TASK TO COMPLETE
Search the data for the string "draws" and copy each line in which it appears.

DATASET EXTRACT

/-! ### dropTop -/

@[simp] theorem dropTop_v : (s.dropTop).v = s.v := rfl
@[simp] theorem dropTop_i : (s.dropTop).i = s.i := rfl
@[simp] theorem dropTop_pc : (s.dropTop).pc = s.pc := rfl
@[simp] theorem dropTop_stack : (s.dropTop).stack = s.stack := rfl
@[simp] theorem dropTop_key : (s.dropTop).key = s.key := rfl
@[simp] theorem dropTop_dt : (s.dropTop).dt = s.dt := rfl
@[simp] theorem dropTop_st : (s.dropTop).st = s.st := rfl
@[simp] theorem dropTop_fb : (s.dropTop).fb = s.fb := rfl
@[simp] theorem dropTop_mem : (s.dropTop).mem = s.mem := rfl
@[simp] theorem dropTop_fault : (s.dropTop).fault = s.fault := rfl
@[simp] theorem dropTop_draws : (s.dropTop).draws = s.draws := rfl

/-! ### takeFault -/

@[simp] theorem takeFault_v (c : Fault) (a w d : Word) : (takeFault c a w d s).v = s.v := rfl
@[simp] theorem takeFault_i (c : Fault) (a w d : Word) : (takeFault c a w d s).i = s.i := rfl
@[simp] theorem takeFault_pc (c : Fault) (a w d : Word) : (takeFault c a w d s).pc = a := rfl
@[simp] theorem takeFault_stack (c : Fault) (a w d : Word) : (takeFault c a w d s).stack = s.stack := rfl
@[simp] theorem takeFault_sp (c : Fault) (a w d : Word) : (takeFault c a w d s).sp = s.sp := rfl
@[simp] theorem takeFault_key (c : Fault) (a w d : Word) : (takeFault c a w d s).key = s.key := rfl
@[simp] theorem takeFault_dt (c : Fault) (a w d : Word) : (takeFault c a w d s).dt = s.dt := rfl
@[simp] theorem takeFault_st (c : Fault) (a w d : Word) : (takeFault c a w d s).st = s.st := rfl
@[simp] theorem takeFault_fb (c : Fault) (a w d : Word) : (takeFault c a w d s).fb = s.fb := rfl
@[simp] theorem takeFault_mem (c : Fault) (a w d : Word) : (takeFault c a w d s).mem = s.mem := rfl
@[simp] theorem takeFault_fault (c : Fault) (a w d : Word) : (takeFault c a w d s).fault = some ⟨c, a, w, d⟩ := rfl
@[simp] theorem takeFault_draws (c : Fault) (a w d : Word) : (takeFault c a w d s).draws = s.draws := rfl

/-! ### setResultAndFlag -/

@[simp] theorem setResultAndFlag_v (x : Reg) (b : Byte) (c : Bool) : (s.setResultAndFlag x b c).v = (s.v.set x b).set vf (flagByte c) := rfl
@[simp] theorem setResultAndFlag_i (x : Reg) (b : Byte) (c : Bool) : (s.setResultAndFlag x b c).i = s.i := rfl
@[simp] theorem setResultAndFlag_pc (x : Reg) (b : Byte) (c : Bool) : (s.setResultAndFlag x b c).pc = s.pc := rfl
@[simp] theorem setResultAndFlag_stack (x : Reg) (b : Byte) (c : Bool) : (s.setResultAndFlag x b c).stack = s.stack := rfl
@[simp] theorem setResultAndFlag_sp (x : Reg) (b : Byte) (c : Bool) : (s.setResultAndFlag x b c).sp = s.sp := rfl
@[simp] theorem setResultAndFlag_key (x : Reg) (b : Byte) (c : Bool) : (s.setResultAndFlag x b c).key = s.key := rfl
@[simp] theorem setResultAndFlag_dt (x : Reg) (b : Byte) (c : Bool) : (s.setResultAndFlag x b c).dt = s.dt := rfl
@[simp] theorem setResultAndFlag_st (x : Reg) (b : Byte) (c : Bool) : (s.setResultAndFlag x b c).st = s.st := rfl
@[simp] theorem setResultAndFlag_fb (x : Reg) (b : Byte) (c : Bool) : (s.setResultAndFlag x b c).fb = s.fb := rfl
@[simp] theorem setResultAndFlag_mem (x : Reg) (b : Byte) (c : Bool) : (s.setResultAndFlag x b c).mem = s.mem := rfl
@[simp] theorem setResultAndFlag_fault (x : Reg) (b : Byte) (c : Bool) : (s.setResultAndFlag x b c).fault = s.fault := rfl
@[simp] theorem setResultAndFlag_draws (x : Reg) (b : Byte) (c : Bool) : (s.setResultAndFlag x b c).draws = s.draws := rfl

SOLUTION TO THIS PROBLEM
@[simp] theorem dropTop_draws : (s.dropTop).draws = s.draws := rfl
@[simp] theorem takeFault_draws (c : Fault) (a w d : Word) : (takeFault c a w d s).draws = s.draws := rfl
@[simp] theorem setResultAndFlag_draws (x : Reg) (b : Byte) (c : Bool) : (s.setResultAndFlag x b c).draws = s.draws := rfl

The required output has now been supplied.